Australian researchers have developed a flat lens that's 300 times thinner than a sheet of paper, and it has the ability to provide 3D focus on tiny details that we currently struggle to image. This is known as subwavelength focussing, because it involves viewing objects that are smaller than the wavelength of an individual particle of light.
Why does that matter, you may ask? Well, think of it this way: the new lens could be used to build devices capable of viewing, manipulating, monitoring, and trapping the tiniest particles in real time. In other words, it has the potential to revolutionise the technology used in medical diagnosis and treatment, imaging, sensing, and even computing.
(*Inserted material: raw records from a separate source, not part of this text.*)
/-! ### Lanes -/

/-- JOIN (R69, R70): the refusals of Table 4.4 in their order, each changing nothing but the replies; an accepted JOIN
founds where no lane is MEMBER and enters probation otherwise, with the lane's entry set afresh, its LANE notice and
record made (R68), and no other lane, vote, configuration or authority touched. Link effects: logs 6 to 8. Deadlines
reached: log 5. -/
def Obligations.JoinIsJudgedAndTaken : Prop :=
  ∀ (l : Lane) (tag : Byte) (payload : List Byte) (digest : Word32) (s : State),
    let answers : ReqLink → List Byte → Result → ReplyFields → Prop := fun link bytes r f =>
      exec (.join link tag bytes) s = .next (s.replied link ⟨0x20, tag, r, f⟩)
    (s.TakesAtOnce .ml → answers .ml payload .notPermitted .nothing) ∧
    (s.TakesAtOnce (.lane l) →
      (payload.length ≠ 4 → answers (.lane l) payload .badFrame .nothing) ∧
      (s.cu.mode = .config → answers (.lane l) (be32 digest) .wrongMode .nothing) ∧
      (s.cu.mode = .operate →
        (s.laneState l = .absent → answers (.lane l) (be32 digest) .notFitted .nothing) ∧
        (∀ d, s.laneState l = .excluded → (s.lane l).holdDeadline = some d →
          answers (.lane l) (be32 digest) .excluded
            (.excluded (if timeReached s.time d = true then 1 else max 1 (d - s.time).toNat) (s.lane l).lastCause)) ∧
        ((s.laneState l).joined = true → answers (.lane l) (be32 digest) .alreadyJoined .nothing) ∧
        (s.laneState l = .down → (s.link l.link).state = .ready →
          answers (.lane l) (be32 digest) .notPermitted .nothing) ∧
        (s.laneState l = .down → (s.link l.link).state = .run → digest ≠ s.cu.digest →
          answers (.lane l) (be32 digest) .digestMismatch (.digest s.cu.digest)) ∧
        (s.laneState l = .down → (s.link l.link).state = .run → digest = s.cu.digest →
          ∃ t, exec (.join (.lane l) tag (be32 digest)) s = .next t ∧
            t.lane l =
              { state := if s.memberCount = 0 then .member else .probation
                strikes := 0
                cleanRun := 0
                credit := 0
                beatDeadline := some (s.time + BitVec.ofNat 32 (s.global.beatTimeout * 10))
                beatSeq := none
                holdDeadline := none
                lastCause := if s.memberCount = 0 then .founded else .joined } ∧
            (∀ m, m ≠ l → t.lane m = s.lane m) ∧ t.ve = s.ve ∧ t.cu = s.cu ∧ t.au = s.au ∧
            t.sc.collection = s.sc.collection ∧ (s.sc.flag = true → t.du = s.du) ∧
            (let new : LaneState := if s.memberCount = 0 then .member else .probation
             let cause : LaneCause := if s.memberCount = 0 then .founded else .joined
             s.HasTold (.lane l .down new cause t.members) (some l) (.lane .down new cause 0) t) ∧
            (t.link l.link).replies = (s.link l.link).replies ++
              [⟨0x20, tag, if s.memberCount = 0 then .founded else .probation, .nothing⟩])))

/-- LEAVE (R84): a PROBATION or MEMBER lane goes DOWN with cause LEFT and loses what a departure takes, and its LANE
notice and record are made (R68); any other LEAVE is refused and changes nothing but the replies. Link effects: logs 6
to 8. -/
def Obligations.LeaveTakesTheLaneDown : Prop :=
  ∀ (l : Lane) (tag : Byte) (payload : List Byte) (s : State),
    let answers : ReqLink → List Byte → Result → Prop := fun link bytes r =>
      exec (.leave link tag bytes) s = .next (s.replied link ⟨0x21, tag, r, .nothing⟩)
    (s.TakesAtOnce .ml → answers .ml payload .notPermitted) ∧
    (s.TakesAtOnce (.lane l) →
      (payload ≠ [] → answers (.lane l) payload .badFrame) ∧
      ((s.laneState l).joined = false → answers (.lane l) [] .notMember) ∧
      ((s.laneState l).joined = true →
        ∃ t, exec (.leave (.lane l) tag []) s = .next t ∧ s.HasDeparted l .down .left t ∧ t.cu = s.cu ∧
          (t.link l.link).replies = (s.link l.link).replies ++ [⟨0x21, tag, .ok, .nothing⟩]))

/-- BEAT (R79, R80, R81): one that is malformed or has no health code is answered BAD_FRAME; with health OK the
sequence is recorded, a joined lane's beat deadline moves, and the STATE reply shows the part as it then stands;
nothing else changes. Link effects: logs 6 to 8. -/
def Obligations.BeatIsAnsweredWithTheState : Prop :=
  ∀ (l : Lane) (tag q : Byte) (payload : List Byte) (s : State), s.TakesAtOnce (.lane l) →
    ((∀ b h, payload = [b, h] → h ≠ 0 ∧ h ≠ 1) →
      exec (.beat (.lane l) tag payload) s = .next (s.replied (.lane l) ⟨0x22, tag, .badFrame, .nothing⟩)) ∧
    exec (.beat (.lane l) tag [q, 0]) s =
      .next
        ((s.putLane l { s.lane l with
            beatSeq := some q
            beatDeadline :=
              if (s.laneState l).joined = true then some (s.time + BitVec.ofNat 32 (s.global.beatTimeout * 10))
              else (s.lane l).beatDeadline }).replied (.lane l)
          ⟨0x22, tag, .ok, .state
            { mode := s.cu.mode
              safe := s.sc.flag
              own := s.laneState l
              strikes := (s.lane l).strikes
              members := s.members
              holder := s.au.holder
              epoch := s.au.epoch
              digest := s.cu.digest
              time := s.time
              gap := match (s.lane l).beatSeq with | none => false | some r => q != r + 1 }⟩)

/-- A DEGRADED beat and a beat timer that has run out take a MEMBER lane to EXCLUDED and a PROBATION lane to DOWN
(R79, R82), with the LANE notice and record of the change (R68); a beat timer that has not run out, or a lane in
another state, changes nothing. A DEGRADED beat of a lane in another state only has its sequence recorded (Table 4.6,
R81). Either way the STATE reply shows the part as the beat leaves it (R80). Link effects: logs 6 to 8. Deadlines
reached: log 5. A command whose event cannot occur changes nothing: log 3. -/
def Obligations.BeatLossDepartsTheLane : Prop :=
  ∀ (l : Lane) (s : State),
    let out : LaneState := if s.laneState l = .member then .excluded else .down
    let answered : Byte → Byte → State → State := fun tag q t => t.replied (.lane l) ⟨0x22, tag, .ok, .state
      { mode := t.cu.mode
        safe := t.sc.flag
        own := t.laneState l
        strikes := (t.lane l).strikes
        members := t.members
        holder := t.au.holder
        epoch := t.au.epoch
        digest := t.cu.digest
        time := t.time
        gap := match (s.lane l).beatSeq with | none => false | some r => q != r + 1 }⟩
    (∀ tag q, s.TakesAtOnce (.lane l) →
      ((s.laneState l).joined = true →
        ∃ t, exec (.beat (.lane l) tag [q, 1]) s = .next (answered tag q t) ∧ s.HasDeparted l out .selfReported t ∧
          (t.lane l).beatSeq = some q ∧ t.cu = s.cu ∧ t.lu = s.lu) ∧
      ((s.laneState l).joined = false →
        exec (.beat (.lane l) tag [q, 1]) s =
          .next (answered tag q (s.putLane l { s.lane l with beatSeq := some q })))) ∧
    (∀ d, s.resetN = .high → (s.lane l).beatDeadline = some d →
      (timeReached s.time d = true → (s.laneState l).joined = true →
        ∃ t, exec (.beatTimeout l) s = .next t ∧ s.HasDeparted l out .beatLost t ∧
          (t.lane l).beatSeq = (s.lane l).beatSeq) ∧
      (timeReached s.time d = false ∨ (s.laneState l).joined = false → exec (.beatTimeout l) s = .next s))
Optical lenses work by focussing light on a specific point so our eyes can perceive it, but right now there's a limit to the size of objects this light can be focussed on. For years scientists have been trying to shrink down flat lenses to overcome that hurdle, but successful concepts have all been extremely complex and hard to produce for real-world applications.
Now a team from Swinburne University of Technology has developed a lens that's only 200 nm thick, using sprayable graphene oxide.
The unique refractive index of the material allows the lens to focus on small objects in 3D in a way that previous lenses haven't been able to. And best of all, the process used to make the ultra-thin lens is cheap and quick, and easily scalable.
"Our lens concept has a 3D subwavelength capability that is 30 times more efficient, able to tightly focus broadband light from the visible to the near infrared, and offers a simple and low-cost manufacturing method," lead researcher Baohua Jia, from Swinburne's Centre for Micro-Photonics, said in a press release.
The researchers were able to produce such a thin structure by converting graphene oxide film into reduced graphene oxide through a photoreduction process. And they believe that they could easily be used in real-world devices.
"These flexible graphene oxide lenses are mechanically robust and maintain excellent focusing properties under high stress," said one of the research team, Xiaorui Zheng. "They have the potential to revolutionise the next-generation integrated optical systems by making miniaturised and fully flexible photonics devices."
The research has been published in Nature Communications.